/-- A request that waits for snoop answers may go on (R201, R208): none of its own is out, no write or eviction that joined it is
still on its way to the Pier, and no write that joined it, or joined it earlier, still waits. -/
def State.mayWake (s : State) (id : Nat) (r : Req) : Bool :=
  !s.snooping id r && !s.reqs.any (fun x => x.1 != id && x.2.line == r.line && x.2.phase.tracked &&
    (x.2.phase != .snoop || (x.2.op.rwd && (!r.op.rwd || x.2.arr < r.arr))))

/-- A request whose snoops are answered goes on to its data stage; a poisoned line is delivered, and a rebuilt line that no newer
write replaces is rewritten first (R42, R205). -/
def State.wakeReq (s : State) (id : Nat) : State :=
  match s.req? id with
  | some r =>
    if r.phase == .snoop && s.mayWake id r then
      if r.poison && !r.op.rwd then s.deliver id r r.data true
      else if r.op.rwd then s.snoopStage id r
      else
        match r.last with
        | some x =>
          let r := { r with last := none }
          if (s.queued r.da).isSome then s.dataStage id r
          else
            let s := s.storeLine r.da 0 x
            match r.op with
            | .rd | .rdData => s.openRead id r x
            | _ => s.dataStage id r
        | none => s.dataStage id r
    else s
  | none => s

/-- The home released a line: requests that waited for a joined write go on, and the chains proceed. -/
def State.release (s : State) : State :=
  let s := ((s.reqs.filter (fun x => x.2.phase == .snoop)).map Prod.fst).foldl (fun (s : State) (i : Nat) => s.wakeReq i) s
  State.unchain s.reqs.length s

/-- A flush goes on (R200): T2 entries are recalled, and once no entry is dirty or T2 the clean ones are dropped and the
flush ends. -/
def State.flushStep (s : State) : State :=
  if !s.flag 4 Reg.HUB_COH_CTL_FLUSH_BUSY then s
  else
    let s := (s.dir.filter (fun x => x.2.t2)).foldl (fun (s : State) (x : Nat × DirEnt) => s.recallNamed x.1 x.2) s
    if s.dir.any (fun x => x.2.t2 || x.2.dirty) then s
    else ({ s with dir := [] } : State).put 4 Reg.HUB_COH_CTL_FLUSH_BUSY 0

/-- The oldest BISnp held back on a port is sent under the tag that came free (R203). -/
def State.sendWaiting (s : State) (p tag : Nat) : State :=
  match s.snoops.find? (fun x => x.port == p && x.tag == 64) with
  | none => s
  | some w =>
    let sn := { w with tag := tag, at0 := s.time, sent := s.linkUp p }
    ({ s with snoops := s.snoops.filter (fun x => x != w) ++ [sn] } : State).issueSnoop sn

/-- A snoop ended: a BISnp that was held back takes its place, a running flush goes on, and so do the requests it held and the
chains behind them. -/
def State.endSnoop (s : State) (sn : Snoop) : State :=
  let s := { s with snoops := s.snoops.filter (fun x => !(x.port == sn.port && x.tag == sn.tag)) }
  ((s.sendWaiting sn.port sn.tag).flushStep).release

/-- The port's answer applied to the directory: it dropped its copy, or keeps a shared one (R201). -/
def State.snoopDir (s : State) (sn : Snoop) (keeps : Bool) : State :=
  match s.dirGet sn.line with
  | some d => s.dirSet sn.line (if keeps then (setBit d.1 sn.port, 1, 0) else dirWithout d sn.port) true
  | none => s

/-! ### Host loss (R209, R210) -/

/-- Every entry that names a lost port is corrected (R210 item 1). -/
def State.fixEntries (s : State) (k : Nat) : State :=
  (s.dir.filter (fun x => x.2.sharers.testBit k)).foldl (fun (s : State) (x : Nat × DirEnt) =>
    let s := s.countDropped k
    let s := if x.2.dstate = 2 ∧ x.2.owner = k then (s.markPoison x.1).countPoisoned k else s
    s.dirSet x.1 (dirWithout (x.2.sharers, x.2.dstate, x.2.owner) k) true) s

/-- The end of a port's sweep (R210): LOST clears, and the engines' list of VIs bound on the port starts anew. -/
def State.endSweep (s : State) (k : Nat) : State :=
  let d := s.fld 4 (Reg.HUB_COH_LOST_CNT_DROPPED k)
  let p := s.fld 4 (Reg.HUB_COH_LOST_CNT_POISONED k)
  let s := s.put 4 Reg.HUB_COH_STAT_LOST (clrBit s.lostMask k)
  let s := s.setPrt k { (s.prt k) with lost := false, sweep := false, sweepFrom := 0,
                                       bound := (s.vis.filter (fun x => x.2.ports.testBit k)).map Prod.fst }
  s.raise 21 0x503 (if p = 0 then WARN else ERROR) none 0
    (k + 2 ^ 8 * min 0xFFFFFF d + 2 ^ 32 * min 0xFFFFFF p)

/-- A BISnp that was still held back falls away with its port: the port holds no copy now (R210). -/
def State.dropWaiting (s : State) (k : Nat) : State :=
  let ws := s.snoops.filter (fun x => x.port == k && x.tag == 64)
  let s := { s with snoops := s.snoops.filter (fun x => !(x.port == k && x.tag == 64)) }
  (ws.filterMap (fun x => x.req)).foldl (fun (s : State) (id : Nat) => s.wakeReq id) s

/-- A port is marked lost: LOST set, its counts restarted, HOST_LOST raised, its entries corrected, its sweep due (R210);
with no shared VI bound on it since its last sweep the sweep is over at once. -/
def State.loseHost (s : State) (k cause : Nat) : State :=
  if s.lostMask.testBit k then s
  else
    let s := s.put 4 Reg.HUB_COH_STAT_LOST (setBit s.lostMask k)
    let s := (s.put 4 (Reg.HUB_COH_LOST_CNT_DROPPED k) 0).put 4 (Reg.HUB_COH_LOST_CNT_POISONED k) 0
    let s := s.raise 21 0x502 ERROR none 0 (detail [k, cause])
    let s := s.setPrt k { (s.prt k) with lost := true, sweep := true, sweepFrom := 0, urgLevel := 0 }
    let s := (s.fixEntries k).dropWaiting k
    if s.engOn && !(s.prt k).bound.any (fun t => (s.vi t).shared) then s.endSweep k else s

/-! ### Jobs and aperture accesses at the home (R19, R205) -/

/-- No request in progress holds a line but the one given, and none of its snoops is out. -/
def State.lineFree (s : State) (line : Nat) (but : Option Nat := none) : Bool :=
  !s.reqs.any (fun x => x.2.phase.tracked && x.2.line == line && some x.1 != but) && !s.snoops.any (fun x => x.line == line)

/-- The side bits that name a line's holders: the line's own, its mirror's where its Pier cannot serve it (R213), none where
neither can. -/
def State.dirLine (s : State) (da t : Nat) : Option DirF :=
  let read := fun (d : Nat) => let l := s.dramLine d 0; (l.sharers, l.dstate, l.owner)
  if !s.gone da 0 then some (read da)
  else
    match s.mirrorOf da t with
    | some d => if s.gone d 0 then none else some (read d)
    | none => none

/-- The directory of a line of a shared VI for a job: the cached entry, or that of a queued write or of the stored side bits
corrected for lost ports; where none can be read, every HDM-DB port the VI is bound on may hold the line (R206, R213). -/
def State.jobDir (s : State) (t line : Nat) : State × DirF :=
  if !(s.vi t).shared then (s, (0, 0, 0))
  else
    match s.dirGet line with
    | some d => (s, d)
    | none =>
      if line ≥ 2 ^ 42 then (s, (0, 0, 0))
      else
        let s := match s.queued (64 * line) with
          | some q => s.dirLoad line (q.sharers, q.dstate, q.owner) true
          | none => match s.dirLine (64 * line) t with
            | some d => s.dirLoad line d false
            | none =>
              let m := maskOf 8 (fun k => (s.snoopedPorts t line).contains k)
              if m = 0 then s else s.dirSet line (m, 1, 0) true
        (s, (s.dirGet line).getD (0, 0, 0))

/-- Host copies recalled for a job on a line (R205): the job may run when no snoop was needed; otherwise the snoops are sent
and the job is to be given again. Reads of a non-caching agent send BISnpData to an owner (R207). A line the job holds at the
home itself is excepted. -/
def State.recall (s : State) (t line : Nat) (inv : Bool) (dpa : Option Nat) (but : Option Nat := none) : State × Bool :=
  if !s.lineFree line but then (s, false)
  else
    match (if (s.vi t).shared then s.dirWay line else some s) with
    | none => (s.makeWay line, false)
    | some s =>
      let (s, d) := s.jobDir t line
      let ports := if inv then (pick 8 (fun k => d.1.testBit k)).map (fun k => (k, true))
        else if d.2.1 = 2 then [(d.2.2, false)] else []
      if ports.isEmpty then (s, true)
      else
        let s := ports.foldl (fun (s : State) (x : Nat × Bool) => s.snoopPort x.1 line x.2 none (dpa.map (fun x => ((s.vi t).ld, x)))) s
        (s, !s.snoops.any (fun x => x.line == line))

/-- The directory fields a rewritten line carries once its copies are recalled: none; a cached entry is cleared (R205). -/
def State.clearDir (s : State) (line : Nat) : State := ({ s with dir := SMap.del s.dir line } : State).flushStep

/-- Host copies of a line recalled for a job that rewrites it (R205): those of the line the home orders. -/
def State.jobRecall (s : State) (da : Nat) : State × Bool :=
  match s.viOfDa da with
  | some t => s.recall t (s.primDa da / 64) true none
  | none => (s, s.lineFree (da / 64))

/-- No copy of a rewritten line is out any more. -/
def State.jobClear (s : State) (da : Nat) : State := s.clearDir (s.primDa da / 64)

end Sys2Proof.Machine
end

□ □ □ □ □ □ □

__Activity__. Return, from the material above, every line with the word "clearDir".

__Answer space__.
def State.clearDir (s : State) (line : Nat) : State := ({ s with dir := SMap.del s.dir line } : State).flushStep
def State.jobClear (s : State) (da : Nat) : State := s.clearDir (s.primDa da / 64)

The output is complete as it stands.